DATASET CONTENT: Begin

/-! ## Loss (R307) -/

/-- A message of which some slots have been sent leaves its queue; its owner. -/
def Link.dropMid (k : Link) : Option TxOwner × Link :=
  if k.mid = 1 then ((k.txMirror.head?).map (·.owner), { k with txMirror := k.txMirror.drop 1, mid := 0 })
  else if k.mid = 2 then ((k.txBulk.head?).map (·.owner), { k with txBulk := k.txBulk.drop 1, mid := 0 })
  else (none, k)

/-- The link is down for the transaction layer: what was not acknowledged is lost, what was held of a message is discarded,
and with `all` what waits to be sent is lost too. -/
def M.linkDown (m : M) (l : Nat) (all : Bool) : M :=
  let k := m.link l
  let d := k.dropMid
  let queued := if all then (d.2.txSb ++ d.2.txMirror ++ d.2.txBulk).map (·.owner) else []
  let owners := k.replay.flatMap (·.owners) ++ d.1.toList ++ queued
  let m := m.modLink l fun _ => { d.2 with
    replay := [], replaying := 0, rxSb := [], rxBulk := [], freeSb := 0, freeBulk := 0, nakDue := false, nakOut := false
    reqDue := 0, downHeld := true
    txSb := if all then [] else d.2.txSb, txMirror := if all then [] else d.2.txMirror
    txBulk := if all then [] else d.2.txBulk }
  let m := if owners.isEmpty then m else m.satObj (linkObj l) 4 31 16 1
  owners.eraseDups.foldl (fun (m : M) o => m.loseOwner o) m

/-- The link goes to FAILED with a reason. -/
def M.linkFail (m : M) (l reason : Nat) : M :=
  ((m.setLinkState l lsFailed reason).modLink l fun k => { k with phase := 0 }).linkDown l false

/-- The link is DISABLED; everything left is lost. -/
def M.linkOff (m : M) (l : Nat) : M :=
  ((m.setLinkState l lsDisabled 0).modLink l fun k => { k with phase := 0, draining := false }).linkDown l true

/-- Nothing waits, nothing is unacknowledged. -/
def Link.drained (k : Link) : Bool := k.replay.isEmpty && k.txSb.isEmpty && k.txMirror.isEmpty && k.txBulk.isEmpty

/-- A draining link with nothing left is DISABLED. -/
def M.drainCheck (m : M) (l : Nat) : M := if (m.link l).draining && (m.link l).drained then m.linkOff l else m

/-- A link begins its drain (R307). -/
def M.linkDrain (m : M) (l : Nat) : M :=
  if m.linkState l = lsDisabled then m else (m.modLink l fun k => { k with draining := true }).drainCheck l

/-- A DISABLED link whose ENABLE is 1 and whose quadrant is on goes to DETECT (R292). -/
def M.linkWake (m : M) (l : Nat) : M :=
  if m.objBit (linkObj l) 1 4 && m.domOn (linkDomain l) && m.linkState l = lsDisabled then m.setLinkState l lsDetect 0
  else m.modLink l fun k => { k with draining := k.draining && !m.objBit (linkObj l) 1 4 }

/-! ## Retraining (R305, R306) -/

/-- Enters RETRAIN. -/
def M.enterRetrain (m : M) (l reason : Nat) : M :=
  let m := (m.setLinkState l lsRetrain reason).satObj (linkObj l) 4 15 0 1
  m.modLink l fun k => { k with
    reqDue := 0, phase := 1, mode := 2, repeats := 0, lanes := m.objFld (linkObj l) 2 35 32, nakDue := false }

/-- A cause other than PARTNER: RETRAIN_REQ goes out three times first. -/
def M.wantRetrain (m : M) (l reason : Nat) : M :=
  if m.linkState l = lsActive && (m.link l).reqDue = 0 then m.modLink l fun k => { k with reqDue := 3, reqReason := reason } else m

/-! ## Acknowledgement and replay (R303, R304) -/

/-- Flits up to the one an ACK names leave the replay buffer. -/
def Link.acked (k : Link) (ack : Nat) : Link :=
  match k.replay.findIdx? fun f => f.flit.seq == ack with
  | none => k
  | some i =>
    let rest := k.replay.drop (i + 1)
    { k with replay := rest, replaying := min k.replaying rest.length }

/-- Replays from the oldest unacknowledged flit, unless that is the next to be sent again already. Every replay counts. -/
def M.startReplay (m : M) (l : Nat) : M :=
  let k := m.link l
  if k.replaying = k.replay.length then m
  else
    let m := (m.modLink l fun k => { k with replaying := k.replay.length }).satObj (linkObj l) 3 15 0 1
    let r := m.bucketEvent 3 l
    if r.1 then r.2.wantRetrain l 1 else r.2

/-! ## Sending (R298, R302) -/

/-- Takes `n` slots from waiting messages: the slots, the owners of their messages, what is left, and whether its first
message is part sent. -/
def takeSlots (n : Nat) : List TxMsg → List LSlot × List TxOwner × List TxMsg × Bool
  | [] => ([], [], [], false)
  | x :: r =>
    if n = 0 then ([], [], x :: r, false)
    else if x.slots.length ≤ n then
      let q := takeSlots (n - x.slots.length) r
      (x.slots ++ q.1, x.owner :: q.2.1, q.2.2.1, q.2.2.2)
    else (x.slots.take n, [x.owner], { x with slots := x.slots.drop n } :: r, true)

DATASET CONTENT: End

WHAT IS EXPECTED ->
Print again the lines of the entries above that fall between the line holding "((m.setLinkState l lsDisabled" and the line holding "let rest := k.replay.drop (i + 1)", inclusive, exactly as they stand.

SOLUTION FOR THIS TASK ->
  ((m.setLinkState l lsDisabled 0).modLink l fun k => { k with phase := 0, draining := false }).linkDown l true

/-- Nothing waits, nothing is unacknowledged. -/
def Link.drained (k : Link) : Bool := k.replay.isEmpty && k.txSb.isEmpty && k.txMirror.isEmpty && k.txBulk.isEmpty

/-- A draining link with nothing left is DISABLED. -/
def M.drainCheck (m : M) (l : Nat) : M := if (m.link l).draining && (m.link l).drained then m.linkOff l else m

/-- A link begins its drain (R307). -/
def M.linkDrain (m : M) (l : Nat) : M :=
  if m.linkState l = lsDisabled then m else (m.modLink l fun k => { k with draining := true }).drainCheck l

/-- A DISABLED link whose ENABLE is 1 and whose quadrant is on goes to DETECT (R292). -/
def M.linkWake (m : M) (l : Nat) : M :=
  if m.objBit (linkObj l) 1 4 && m.domOn (linkDomain l) && m.linkState l = lsDisabled then m.setLinkState l lsDetect 0
  else m.modLink l fun k => { k with draining := k.draining && !m.objBit (linkObj l) 1 4 }

/-! ## Retraining (R305, R306) -/

/-- Enters RETRAIN. -/
def M.enterRetrain (m : M) (l reason : Nat) : M :=
  let m := (m.setLinkState l lsRetrain reason).satObj (linkObj l) 4 15 0 1
  m.modLink l fun k => { k with
    reqDue := 0, phase := 1, mode := 2, repeats := 0, lanes := m.objFld (linkObj l) 2 35 32, nakDue := false }

/-- A cause other than PARTNER: RETRAIN_REQ goes out three times first. -/
def M.wantRetrain (m : M) (l reason : Nat) : M :=
  if m.linkState l = lsActive && (m.link l).reqDue = 0 then m.modLink l fun k => { k with reqDue := 3, reqReason := reason } else m

/-! ## Acknowledgement and replay (R303, R304) -/

/-- Flits up to the one an ACK names leave the replay buffer. -/
def Link.acked (k : Link) (ack : Nat) : Link :=
  match k.replay.findIdx? fun f => f.flit.seq == ack with
  | none => k
  | some i =>
    let rest := k.replay.drop (i + 1)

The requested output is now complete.